## Problem to work on
The reply should be one number: how many lines of the data below contain "cCap".

## Task material

/-! ### Fields of the descriptor (R241) -/

def cFmtCode (x : Coll) : Nat := fld (collWord x 0) 59 56
def cDfmtCode (x : Coll) : Nat := fld (collWord x 0) 55 52
def cFmt (x : Coll) : Fmt := (fmtOf (cFmtCode x)).getD .fp32
def cDfmt (x : Coll) : Fmt := (fmtOf (cDfmtCode x)).getD .fp32
def cSr (x : Coll) : Bool := fld (collWord x 0) 51 50 == 1
def cCell (x : Coll) : Bool := bit (collWord x 0) 49
def cSetm (x : Coll) : Nat := fld (collWord x 0) 21 16
def cTimeoutCode (x : Coll) : Nat := fld (collWord x 0) 15 0
/-- TIMEOUT in nanoseconds; 0 selects 100 ms. -/
def cTimeout (x : Coll) : Nat := (if cTimeoutCode x = 0 then 100 else cTimeoutCode x) * 1000000
def cTidSend (x : Coll) : Nat := fld (collWord x 1) 31 0
def cTidLand (x : Coll) : Nat := fld (collWord x 2) 63 32
def cCap (x : Coll) : Nat := fld (collWord x 2) 63 32
def cCount (x : Coll) : Nat := fld (collWord x 2) 31 0
def cSrc (x : Coll) : Nat := fld (collWord x 3) 47 0
def cDst (x : Coll) : Nat := fld (collWord x 4) 47 0
def cAux (x : Coll) : Nat := fld (collWord x 5) 47 0
def cLayS (x : Coll) : Nat := fld (collWord x 6) 47 0
def cLayD (x : Coll) : Nat := fld (collWord x 7) 47 0
def cDone (x : Coll) : Nat := fld (collWord x 8) 47 0
def isReduce (x : Coll) : Bool := match x.op with | .reduceScatter => true | .allReduce => true | _ => false
def isExpert (x : Coll) : Bool := match x.op with | .dispatch => true | .combine => true | _ => false
/-- Phase in which the last bytes move: the second, where route lists are exchanged first. -/
def lastPhase (x : Coll) : Nat := if isExpert x then 2 else 1
/-- Width of the atoms of a flow. -/
def flowW (x : Coll) : Nat := if isExpert x then 8 else atomW (cFmt x)

def findColl (s : State) (c id : Nat) : Option Coll := (claim s c).colls.find? fun x => x.id == id && !x.ending
def setColl (s : State) (c : Nat) (x : Coll) : State :=
  let k := claim s c
  setClaim s c { k with colls := k.colls.map fun y => if y.id = x.id then x else y }
/-- Device time of the last progress from a rank (R253). -/
def lastHeard (x : Coll) (r : Nat) : Nat := ((x.heard.find? fun p => p.1 == r).map Prod.snd).getD x.progress

/-! ### Streams received -/

/-- Words received from a rank, by word number of its stream. -/
def streamTab (x : Coll) (r : Nat) : Tab PWord :=
  (x.got.filter fun p => p.rank == r).foldl (fun t p => Tab.setRun ⟨0, false⟩ t (p.off / 8) p.words) []
def streamWords (x : Coll) (r lo n : Nat) : List PWord :=
  let t := streamTab x r
  (List.range n).map fun i => Tab.get ⟨0, false⟩ t (lo + i)
/-- Words received from a rank from word `lo` on, below word `hi`. -/
def gotWords (x : Coll) (r lo hi : Nat) : Nat :=
  ((x.got.filter fun p => p.rank == r && lo ≤ p.off / 8 && p.off / 8 < hi).map fun p => p.words.length).foldl (· + ·) 0

/-! ### What flows from one rank to another

A flow lists, atom by atom, the bit address at the sender and the bit address at the receiver. Each side
uses its own half, which it resolves from its own copy of the collective (R272). -/

abbrev Flow := List (Nat × Nat)
def runFlow (f : Fmt) (n src dst u0 : Nat) : Flow :=
  ((runOffs f 0 (unitsOf f n)).map (8 * src + ·)).zip ((runOffs f u0 (unitsOf f n)).map (8 * dst + ·))
def byteFlow (src dst n : Nat) : Flow := (List.range n).map fun i => (8 * (src + i), 8 * (dst + i))

/-- One unit that a PERMUTE moves into a destination box of a rank (R261). -/
structure PUnit where
  rank  : Nat
  /-- destination box. -/
  box   : Extent
  /-- elements of the destination row that it holds. -/
  cnt   : Nat
  src   : List Nat
  stage : List Nat
  dst   : List Nat
deriving DecidableEq, Repr
/-- The units that rank q receives, in the order of its boxes, with their places in its staging. A unit whose
source and destination are the same place is skipped. -/
def permUnits (x : Coll) (S D : Layout) (q : Nat) : Got (List PUnit) :=
  let f := cFmt x
  let us := (rankExts D q).flatMap fun e => (boxUnits D f e).map fun u => (e, u)
  let found := us.map fun p =>
    match S.exts.find? (fun e => boxHolds S e p.2) with
    | some e => some ((e.rank, unitAt S f e p.2.1, unitAt D f p.1 p.2.1), p.2.2, p.1)
    | none => none
  if found.any (·.isNone) then .bad stLayoutInvalid else
  let moved := (found.filterMap id).filter fun p => !(p.1.1 == q && p.1.2.1 == p.1.2.2)
  .ok (moved.zipIdx.map fun p =>
    let n := p.1.1.2.1.length
    { rank := p.1.1.1, box := p.1.2.2, cnt := p.1.2.1, src := p.1.1.2.1, dst := p.1.1.2.2
      stage := (List.range n).map fun j => 8 * cAux x + atomW f * (n * p.2 + j) })
def permBoth (s : State) (c : Nat) (x : Coll) : Got (Layout × Layout) :=
  bindGot (readLayout s c (cLayS x)) fun S => mapGot (readLayout s c (cLayD x)) fun D => (S, D)
def rankCount (s : State) (c : Nat) (x : Coll) : Nat := (groupRanks (claim s c) x).length
/-- Route lists by rank: the own one from memory, the others as they arrived. -/
def allRoutes (s : State) (c : Nat) (x : Coll) : Got (List (List Route)) :=
  mapGot (rdWords s c (cAux x) (2 * cCount x)) fun own =>
    (List.range (rankCount s c x)).map fun r =>
      if r = selfRank (claim s c) x then parseRoutes own
      else parseRoutes ((streamWords x r 0 (2 * cCount x)).map (·.data))
/-- Rows that DISPATCH moves from rank r to rank q. -/
def dispatchFlow (x : Coll) (E : Experts) (lists : List (List Route)) (r q : Nat) : Flow :=
  ((giveSlots (cCap x) lists).getD r []).flatMap fun e =>
    let t := E.ents.getD e.expert (0, 0)
    if t.1 = q ∧ e.slot ≠ residual then byteFlow (cSrc x + e.token * E.row) (t.2 + e.slot * E.row) E.row else []
/-- Rows that COMBINE moves from the experts of rank r to the tokens of rank q; they are kept for the sum. -/
def combineFlow (E : Experts) (lists : List (List Route)) (r q : Nat) : Flow :=
  (lists.getD q []).flatMap fun e =>
    let t := E.ents.getD e.expert (0, 0)
    if t.1 = r ∧ e.slot ≠ residual then byteFlow (t.2 + e.slot * E.row) 0 E.row else []
/-- The flow of a phase from rank r to rank q. -/
def flow (s : State) (c : Nat) (x : Coll) (phase r q : Nat) : Got Flow :=
  let f := cFmt x
  match x.op with
  | .send => .ok (runFlow f (cCount x) (cSrc x) (cDst x) 0)
  | .recv => .ok (runFlow f (cCount x) (cSrc x) (cDst x) 0)
  | .broadcast => .ok (if r = collRoot x then runFlow f (cCount x) (cSrc x) (cDst x) 0 else [])
  | .gather => .ok (if collRoot x = 0xFFF ∨ q = collRoot x then
      runFlow f (cCount x) (cSrc x) (cDst x) (r * unitsOf f (cCount x)) else [])
  | .allReduce => .ok (runFlow f (cCount x) (cSrc x) 0 0)
  | .reduceScatter => mapGot (readLayout s c (cLayD x)) fun D =>
      (rankExts D q).flatMap fun e => (boxUnits D f e).flatMap fun u =>
        (unitAt D f (wholeBox D (cSrc x)) u.1).map fun a => (a, 0)
  | .permute => bindGot (permBoth s c x) fun L => mapGot (permUnits x L.1 L.2 q) fun us =>
      us.flatMap fun u => if u.rank = r then u.src.zip u.stage else []
  | .dispatch =>
    if phase = 1 then .ok (byteFlow (cAux x) 0 (16 * cCount x)) else
    bindGot (readExperts s c (cLayD x)) fun E => mapGot (allRoutes s c x) fun l => dispatchFlow x E l r q
  | .combine =>
    if phase = 1 then .ok (byteFlow (cAux x) 0 (16 * cCount x)) else
    bindGot (readExperts s c (cLayD x)) fun E => mapGot (allRoutes s c x) fun l => combineFlow E l r q
/-- Whether bytes that arrive in a phase go straight to their destination, or are kept for the end. -/
def placed? (x : Coll) (phase : Nat) : Bool :=
  match x.op with
  | .recv => true | .broadcast => true | .gather => true | .permute => true
  | .dispatch => phase == 2
  | _ => false
/-- First word of a phase's stream: the second phase follows the route list. -/
def phaseBase (x : Coll) (phase : Nat) : Nat := if isExpert x && phase == 2 then 2 * cCount x else 0
/-- Ranks that send to, and receive from, this rank. -/
def ranksIn (k : Claim) (x : Coll) : List Nat :=
  match x.op with | .send => [] | .broadcast => (peerRanks k x).filter (· == collRoot x) | _ => peerRanks k x
def ranksOut (k : Claim) (x : Coll) : List Nat :=
  match x.op with | .recv => [] | _ => peerRanks k x
def flowWords (x : Coll) (fl : Flow) : Nat := ceilDiv (fl.length * flowW x) 64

## Solution for this task
2